Dr. Lehmann along with his wife also established a number of schools in the region. These also served as establishments for congregation. Dr. Lehmann also worked with the Evangelical Alliance Mission and served as the chairman on board of governors for the Wynberg Allen School. This school provided education to children form displaced Tibetan families living in the Himalayan valley.

== Opposition ==
Throughout his time in India, Lehmann faced opposition for trying to convert Indians to Christianity. In general, there was a lack of enthusiasm about Christianity—even from local Christians—as Indians did not like talking about the crucifixion. From time to time, the hospital and the school were able to influence locals to convert, however, when the villagers would return to their home, some inevitable turned away from Christianity due to the local opposition and resistance.

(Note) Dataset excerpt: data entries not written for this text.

theorem Rxv.exists_judge (r : Rxv) (b : List Byte) : ∃ r', r.judge b = .ok r' :=
  Rxv.exists_close (Rxv.foldl_present_inv b r.clear_inv)

theorem Rxv.exists_readRaw {r : Rxv} (hi : r.Inv) (k : BufAddr) : ∃ r', r.readRaw k = .ok r' := by
  unfold Rxv.readRaw
  split
  · next hk =>
    obtain ⟨v, hv⟩ := Memory.exists_fetch_of_lt hi.listed hk.2
    exact ⟨r.latch v, by rw [hv]; rfl⟩
  · exact ⟨_, rfl⟩

theorem Rxv.exists_readPayload {r : Rxv} (hi : r.Inv) (i : Byte) : ∃ r', r.readPayload i = .ok r' := by
  unfold Rxv.readPayload
  split
  · next h =>
    obtain ⟨hok, hlt⟩ := h
    rw [zext9_lt_iff] at hlt
    obtain ⟨-, -, -, -, -, -, hfit⟩ := hi.ok_facts hok
    have hk : (payAddr i).toNat < r.cnt.toNat := by rw [payAddr_toNat]; omega
    obtain ⟨v, hv⟩ := Memory.exists_fetch_of_lt hi.listed hk
    exact ⟨r.latch v, by rw [hv]; rfl⟩
  · exact ⟨_, rfl⟩

end Sys2Proof.Machine
end

section
/-! PROOFS. Once, for every instruction: what it can do to the state (`ExecEffect`), and that it answers a
next state under the invariant of the validator. -/

namespace Sys2Proof.Machine

/-! ## The effect of an instruction -/

/-- Every catalog call has a name (R183), so what is shown of named calls holds of all ten. -/
theorem exists_namedCall {i : Instr} (h : isCall i = true) : ∃ c : NamedCall, c.toInstr = i := by
  cases i with
  | cmdWriteUid addr uid => exact ⟨.writeUid addr uid, rfl⟩
  | cmdReadUid addr => exact ⟨.readUid addr, rfl⟩
  | cmdReadSector addr sector block group password =>
    exact ⟨.readSector addr sector block group password, rfl⟩
  | cmdWriteSector addr sector block group password sectorData =>
    exact ⟨.writeSector addr sector block group password sectorData, rfl⟩
  | cmdChangePassword addr sector group oldPassword newPassword =>
    exact ⟨.changePassword addr sector group oldPassword newPassword, rfl⟩
  | cmdReadId addr => exact ⟨.readId addr, rfl⟩
  | cmdWriteChipId addr id => exact ⟨.writeChipId addr id, rfl⟩
  | cmdReadAllBlocks addr group password => exact ⟨.readAllBlocks addr group password, rfl⟩
  | cmdReadContactlessUid addr => exact ⟨.readContactlessUid addr, rfl⟩
  | cmdWriteTagSector addr raw => exact ⟨.writeTagSector addr raw, rfl⟩
  | nop | reset | xclr | xabs | txbegin | txpay | txclr | rxclr | rxb | rxend | rxrd | payrd | pack
  | reservedD | reservedE | reservedF | statusOk | statusFail => cases h

/-- What an instruction of the builder's own operations can make of TXB (R111, R112, R113). -/
inductive TxbEffect (t : Txb) : Instr → Txb → Prop
  | txbegin (addr cmd n : Byte) : TxbEffect t (.txbegin addr cmd n) (t.start addr cmd n)
  | txpay (d : Byte) : TxbEffect t (.txpay d) (t.pay d)
  | txclr : TxbEffect t .txclr t.clear

/-- What an instruction of the validator can make of RXV, when it does not fault (R126 to R130, R87). -/
inductive RxvEffect (r : Rxv) : Instr → Rxv → Prop
  | rxclr : RxvEffect r .rxclr r.clear
  | rxb (d : Byte) : RxvEffect r (.rxb d) (r.present d)
  | rxend {r' : Rxv} (h : r.close = .ok r') : RxvEffect r .rxend r'
  | rxrd {r' : Rxv} (k : BufAddr) (h : r.readRaw k = .ok r') : RxvEffect r (.rxrd k) r'
  | payrd {r' : Rxv} (i : Byte) (h : r.readPayload i = .ok r') : RxvEffect r (.payrd i) r'
  | statusOk {r' : Rxv} (addr : Byte) (rest : List Byte)
      (h : r.judge ([Config.rxSync0, Config.rxSync1, addr, Config.stOk] ++ rest) = .ok r') :
      RxvEffect r (.statusOk addr rest) r'
  | statusFail {r' : Rxv} (addr : Byte) (rest : List Byte)
      (h : r.judge ([Config.rxSync0, Config.rxSync1, addr, Config.stFail] ++ rest) = .ok r') :
      RxvEffect r (.statusFail addr rest) r'

/-- What an instruction can make of the whole state, when it answers a next one. -/
inductive ExecEffect (s : State) : Instr → State → Prop
  | nop : ExecEffect s .nop s
  | reset : ExecEffect s .reset
      (((State.reset.setIssue s.issue).setRequest s.request).setCatalog s.catalog)
  | xclr : ExecEffect s .xclr (s.setChk s.chk.clear)
  | xabs (d : Byte) : ExecEffect s (.xabs d) (s.setChk (s.chk.add d))
  | pack (f : Byte) (id : Half) :
      ExecEffect s (.pack f id) (s.setCnp { out := Machine.pack f id, valid := true })
  | reserved {i : Instr} (h : part i = .flag) : ExecEffect s i s.refuseOp
  | txb {i : Instr} {t : Txb} (h : TxbEffect s.txb i t) : ExecEffect s i (s.setTxb t)
  | rxv {i : Instr} {r : Rxv} (h : RxvEffect s.rxv i r) : ExecEffect s i (s.setRxv r)
  | call {t : State} (c : NamedCall) (h : catalogCall c.addr c.command c.payload s = .next t) :
      ExecEffect s c.toInstr t

theorem ExecEffect.of_withRxv {s t : State} {i : Instr} {x : Except Fault Rxv}
    (h : s.withRxv x = .next t) (hx : ∀ r, x = .ok r → RxvEffect s.rxv i r) : ExecEffect s i t := by
  obtain ⟨r, hr, rfl⟩ := State.withRxv_eq_next.1 h
  exact .rxv (hx r hr)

Multiple parties pressured missionaries in India, such as the Arya Samahajhists, one of the more violent group of protesters. At one point, even the District Magistrate told Lehmann that they would close down his hospital if he continued to preach about Christianity, as he was considered to be taking advantage of those who needed medical help. Despite the opposition, Lehmann continued to preach and distributed Christian literature and films to connect with the people. Most medical evangelists gave full attention to their medical work and left missionary work for the local evangelists. However, Lehmann believed that paying attention to people's souls was just as important as healing them physically, and took a liking to the title "Missionary Medic."

== Legacy ==
The Herbertpur Hospital became a member of the Emmanuel Hospital Association (EHA) in 1973 and continues to serve patients across the Doon valley to this day.

The Lehmanns established the Herbertpur Trust to encourage national evangelism programs.